The seat back rocked and settled when she sat and the ting of the keys was my cue. I inhaled and exploded upwards, perfect circle in hands — sure the tie end faced me. Her shoulders were now the ten and the two as it slid over the headrest and bounced up and over her nose. Before she got her hands up to swat I pulled the tie shut, her hands fell and the head-banging began. The bottom of the loop hung up on her collar bone and peeled off the flesh when I jerked the end and felt each click, click, click. She got one hand pinned inside and her elbow flapped and flapped the harder I pulled on the chord. I stopped a notch or two short from as hard as I could to watch her from behind, to press my palm into the back of the seat to feel each fight and struggle as she suffocated.
After a gorgeous few seconds of frenzy the jerks became more desperate but less frequent. Her light was almost out when a knotted swirl of blond was unpinned from her pony tail and bobbed between me and the review mirror. I shot my head between the seats to get a look at her face. No, no, no. Erin’s locks weren’t blond, her hair was the color of Irish pit bull— maybe brown or red but who cares it’s on a monster, kill it. We had never met but I knew her face. I knew it from photos, videos, and even one of those 10 P.M. network exposes on horrible things that are supposed to happen in the great beyond, to other people and not your people. The stammering blond chick in the driver’s seat wasn’t the Erin Rhodes I set out to kill and collateral wasn’t acceptable — this was justice not war.
“Easy, stop writhing,” I eased my hands to her shoulders like she was a rabbit caught in the fence. Purple faced she thrashed with whatever energy was left and then settled. I bit and tore at the thick blue nub where the tie came together with my teeth, each tug pinched back the blond’s head to the seat. Teeth locked and head twisted I remembered the packaging that drew me in: for industrial use, unbreakable.
I let go and she gulped a huge breath of air. The tie was stretched enough that she could breath, but not well. Both her hands were around the unintended plastic collar and once she had breath her mouth she roared at me with hate and fear.
“Don’t move, stop, I promise I am getting it off,” I said with the red lighter held underneath the tie where it was stretched. The car filled with noxious rot and after a few seconds of heat I plucked at the blue wire to see if it would break. It didn’t so I flamed on until my eyes burned and as I coughed and blew the lighter out the tie gave way. The pretty girl slammed forward onto the steering wheel and it honked for a lightning strike which sent her back upright in fear. That girl snapping back and sitting up stiff was the last thing I saw as I got out of the car and ran back one of the escape routes I had planned. I splashed puddles down the alley, jetted up a side street, and back around to my car in the dark spot between twin circles of light.
A year later my car sat in the same spot and in it I watched different heads swivel and nod to their servers.
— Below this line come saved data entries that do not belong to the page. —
/-! ## Conversion, blocks, stores and reductions (R255 to R257) -/

/-- The output format of a drain (R85). -/
def Matx.ofmt (x : Matx) : Fmt := (tileFmt (bits x.ctl.toNat 31 28)).getD .fp32
/-- Its rounding mode. -/
def Matx.mode (x : Matx) : Mode := Mode.ofCode (bits x.ctl.toNat 27 25)
/-- The nf of R132. -/
def Matx.nf (x : Matx) : Bool := bitAt x.ctl.toNat 24

/-- RoundNarrow over a list, stepping the generator in ascending column. -/
def narrowList (f : Fmt) (mode : Mode) (nf : Bool) : List Aw40 → BitVec 32 → List Nat × BitVec 32
  | [], r => ([], r)
  | a :: as, r =>
    let o := roundNarrow f (aw40Val a) mode nf r
    let (l, r) := narrowList f mode nf as o.rng
    (o.enc :: l, r)

/-- Runs a word that also acts on the drain's MATX. -/
def State.withPipe (s : State) (f : Nat → Pipe → Matx → State → State) : State :=
  match s.pipe with
  | none => s
  | some o =>
    let p := (s.octet o).mxu.pipe
    match s.matx o p.id with
    | none => s
    | some (_, x) => f o p x s

/-- DCVT (R255). -/
def execDcvt (dd da : BitVec 3) (s : State) : Host.Outcome State Fault Refusal :=
  .next (s.withPipe fun o p x s =>
    if x.ofmt.isTint then s.drainPut dd fun p => p.reg da
    else
      let (es, r) := narrowList x.ofmt x.mode x.nf (p.reg da) x.rng
      (s.modMatx o p.id fun x => { x with rng := r }).drainPut dd fun _ => es.map fun e => roundAW40 (fmtValue x.ofmt e))

/-- DBLK (R255). -/
def execDblk (dd da : BitVec 3) (s : State) : Host.Outcome State Fault Refusal :=
  .next (s.withPipe fun o p x s =>
    if !x.ofmt.isTint then s.drainPut dd fun p => p.reg da
    else
      let b := tintBlock x.ofmt ((p.reg da).map aw40Val) x.mode x.nf x.rng
      let s := s.modMatx o p.id fun x => { x with rng := b.rng }
      let s := s.modMxu o fun m => { m with pipe := { m.pipe with blk := some (b.header, b.elems) } }
      s.drainPut dd fun _ => b.elems.mapIdx fun j e => roundAW40 (tintValue x.ofmt b.header e j))

/-- DST (R256): the values leave when the segment's program ends. -/
def execDst (da : BitVec 3) (s : State) : Host.Outcome State Fault Refusal :=
  .next (s.withPipe fun o _ _ s =>
    s.modMxu o fun m => { m with pipe := { m.pipe with dst := some (m.pipe.reg da), pos := m.pipe.pos + 1 } })

/-- The reduction of R257 over a segment's values: the value and its row. -/
def reduce (sum : Bool) (row : Nat) (z : Option (Aw40 × Nat)) (vs : List Aw40) : Option (Aw40 × Nat) :=
  vs.foldl (fun z v =>
    if sum then some (roundAW40 ((aw40Val ((z.map (·.1)).getD 0)).add (aw40Val v)), 0)
    else
      match z with
      | none => some (if (aw40Val v).isNan then aw40Nan else v, row)
      | some (y, r) =>
        if (aw40Val y).isNan then some (y, r)
        else if (aw40Val v).isNan then some (aw40Nan, row)
        else if (aw40Val y).below (aw40Val v) then some (v, row)
        else some (y, r)) z

/-- DMBX (R257). -/
def execDmbx (sum : Bool) (da : BitVec 3) (s : State) : Host.Outcome State Fault Refusal :=
  .next (s.withPipe fun o p x s =>
    (s.modMatx o p.id fun y => { y with z := reduce sum (x.rowOf p.seg) x.z (p.reg da) }).modMxu o fun m =>
      { m with pipe := { m.pipe with pos := m.pipe.pos + 1 } })

/-- DEND: the program ends. -/
def execDend (s : State) : Host.Outcome State Fault Refusal :=
  match s.pipe with
  | none => .next s
  | some o => .next (s.modMxu o fun m => { m with pipe := { m.pipe with pos := 32 } })

/-! ## Segments (R253, R256) -/

/-- Cuts bytes at an address into pieces that end at a granule. -/
def granulePieces : Nat → Word → List Byte → List (Word × List Byte)
  | 0, _, _ => []
  | f + 1, a, bs =>
    if bs.isEmpty then []
    else
      let n := min bs.length (32 - a.toNat % 32)
      (a, bs.take n) :: granulePieces f (a + BitVec.ofNat 64 n) (bs.drop n)

/-- The store pieces of a segment's DST (R256): its elements, and its block's header. -/
def Matx.pieces (x : Matx) (o id seg : Nat) (vs : List Aw40) (blk : Option (Nat × List Nat)) : List StorePiece :=
  let f := x.ofmt
  let pitch := bits x.ctl.toNat 63 32
  let i := x.rowOf seg
  let b := seg % max 1 x.segsOf
  let base := x.out + BitVec.ofNat 64 (i * pitch + 2 * b * f.width)
  let cut (a : Word) (bs : List Byte) : List StorePiece :=
    (granulePieces 40 a bs).map fun p => { octet := o, matx := id, seg := seg, tile := x.tdst.isSome, addr := p.1, bytes := p.2 }
  if f.isTint then
    let (h, es) := blk.getD (let t := tintBlock f (vs.map aw40Val) .rne x.nf 0; (t.header, t.elems))
    cut base (natBytes (tintPack f es) (2 * f.width)) ++
      cut (x.out + BitVec.ofNat 64 (x.m * pitch + 2 * (i * x.n / 16 + b))) (natBytes h 2)
  else
    let es := (narrowList f .rne x.nf vs 0).1
    cut base (natBytes (tintPack f es) (vs.length * f.width / 8))

/-- Sends the stores of the segment whose program has ended on their way: it entered in this cycle, and it stores in cycle
e + L. After the last segment, the drain leaves the pipe. -/
def State.endSegment (s : State) (o : Nat) : State :=
  let p := (s.octet o).mxu.pipe
  let s := s.modMxu o fun m => { m with pipe := { m.pipe with live := false } }
  match s.matx o p.id with
  | none => s
  | some (_, x) =>
    if !p.live then s
    else
      let t := s.cycle + drainLen x.prog
      match p.dst with
      | some vs => (x.pieces o p.id p.seg vs p.blk).foldl (fun s q => s.post t .drainStorePiece { piece := q }) s
      | none => s

/-- Puts the next segment of a drain into the pipe. -/
def State.enterSegment (s : State) (o : Nat) (c : MxuCmd) (x : Matx) : State :=
  let vals := (rd (s.octet o).mxu.slots x.f.acc.toNat {}).vals
  let at' := x.rowOf x.seg * x.n + x.colOf x.seg
  let w := x.width x.seg
  let d0 := (vals.drop at').take w
  let s := s.modMatx o c.id fun x =>
    { x with seg := x.seg + 1, snaps := x.snaps ++ [(x.seg, x.z, x.rng)], endAt := s.cycle + drainLen x.prog }
  let s := s.modMxu o fun m =>
    { m with pipe := { live := true, id := c.id, seg := x.seg, d := wr (Vector.replicate 8 (List.replicate w 0)) 0 d0 } }
  { s with pipe := some o }

/-- DRAIN_SEGMENT (R253): four segments enter a cycle, in order, from the first drain that the pipe serves. -/
def execDrainSegment (s : State) : Host.Outcome State Fault Refusal :=
  let o := s.arg.octet
  let n := s.arg.n
  let s := s.endSegment o
  match (s.octet o).mxu.drains with
  | [] => .next s
  | id :: r =>
    match s.matx o id with
    | none => .next ((s.modMxu o fun m => { m with drains := r }).post s.cycle .drainSegment { octet := o, n := n })
    | some (c, x) =>
      if x.segCount ≤ x.seg then
        let s := s.modMxu o fun m => { m with drains := r }
        let s := s.post x.endAt .dmbxFill { octet := o, id := id }
        .next (if r.isEmpty then s else s.post (s.cycle + 1) .drainSegment { octet := o })
      else if 4 ≤ n then .next (s.post (s.cycle + 1) .drainSegment { octet := o })
      else .next ((s.enterSegment o c x).post s.cycle .drainSegment { octet := o, n := n + 1 })

/-! ## Stores (R101, R256, R378) -/

/-- Notes the first fault of a drain (R328). -/
def State.drainErr (s : State) (o id cause : Nat) (a : Word) : State :=
  s.modMatx o id fun x => { x with err := x.err.or (some (cause, a)) }

/-- Whether an access to another node is a store piece of a drain. -/
def Access.drains (a : Access) (o id : Nat) : Bool :=
  match a.kind with
  | .drain p => p.octet == o && p.matx == id
  | _ => false

/-- Whether a store piece of a drain is on its way or waits. -/
def State.piecesOut (s : State) (o id : Nat) (x : Matx) : Bool :=
  !x.waitP.isEmpty || !x.walks.isEmpty ||
    s.underWay.any (fun p => (p.ev == .drainStorePiece && p.arg.piece.octet == o && p.arg.piece.matx == id) ||
      (p.ev == .seatRequest && p.arg.acc.drains o id)) ||
    s.dies.any fun d => d.2.remote.any fun r => r.acc.drains o id

/-- A drain looks whether it is over. -/
def State.drainCheck (s : State) (o id : Nat) : State := s.post s.cycle .dmbxFill { octet := o, id := id }

/-- A piece leaves the pipe: into a tile register, or towards its bank; a page that is being walked keeps it. -/
def State.leavePiece (s : State) (p : StorePiece) (c : MxuCmd) (x : Matx) : State :=
  let core := c.who.core
  let out (s : State) : State :=
    s.carry (octetDie p.octet) (s.farDie core p.addr) false false (16 + p.bytes.length) (s.oneWay core p.addr) .drainStorePiece
      { piece := p, n := 1 }
  match x.tdst with
  | some t => (s.putL (tileKey core t p.addr.toNat) p.bytes).drainCheck p.octet p.matx
  | none =>
    match s.form core p.addr with
    | .bad => (s.drainErr p.octet p.matx 0x10 p.addr).drainCheck p.octet p.matx
    | .remote _ =>
      s.postIn 4 .seatRequest
        { acc := { kind := .drain p, addr := p.addr, who := c.who, run := c.run, pc := c.pc, word := c.word, staff := c.staff },
          n := 1, die := dieOf core }
    | .mem off =>
      if (s.tlbFind (dieOf core) (s.partOf core) off).isNone || x.walks.contains (pageAt p.addr) then
        (s.modMatx p.octet p.matx fun x => { x with waitP := x.waitP ++ [p] }).drainWalk p.octet p.matx core p.addr
      else out s
    | _ => out s

/-- A piece at its bank: it waits at a closed window and at a lock on its slate, and a fault leaves it unwritten. -/
def State.landPiece (s : State) (p : StorePiece) (c : MxuCmd) (x : Matx) : State :=
  let core := c.who.core
  let back (s : State) : State :=
    s.carry (s.farDie core p.addr) (octetDie p.octet) false false 16 (s.lat core p.addr - s.oneWay core p.addr) .drainStorePiece
      { piece := p, n := 2 }
  let again (s : State) : State := s.post (s.cycle + 1) .drainStorePiece { piece := p, n := 1 }
  let store (k : Nat) (t : State) : State :=
    let (t, seen) :=
      if c.staff then (t, x.watched) else t.postWatch k (t.watchHits k p.bytes.length) x.watched p.addr 0xFFF
    let t := t.modMatx p.octet p.matx fun x => { x with watched := seen }
    back (t.storeL k p.bytes)
  if s.arg.slot then store s.arg.acc.key s
  else
    match s.enter core c.staff 0 p.addr p.bytes.length .store 1 with
    | .wait _ => again s
    | .miss =>
      (s.modMatx p.octet p.matx fun x => { x with waitP := x.waitP ++ [p] }).drainWalk p.octet p.matx core p.addr
    | .bad k => back (s.drainErr p.octet p.matx k p.addr)
    | .go k t => t.inTurn .drainStorePiece [k, k + p.bytes.length - 1] k (store k)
The light was different now, it rung across the hood and splashed down through the windshield. The white book on the passenger seat lay in a private spotlight inside the shadowed car, read me, read me it called. The sun was down and the windows up, sweat collected on my upper lip and salt water ran into my mouth between their cracks. A tangled couple shuffled out of the restaurant’s front door, their arms knotted together as they doted up the street. The food was good for them but the company better.
This was my first time back to this street, to its light and its dark, but I had never left California. I was going to finish what I started but I couldn’t kill someone unless I was sure I ought to — my job interview at Essen was scheduled for 9:00am the next morning.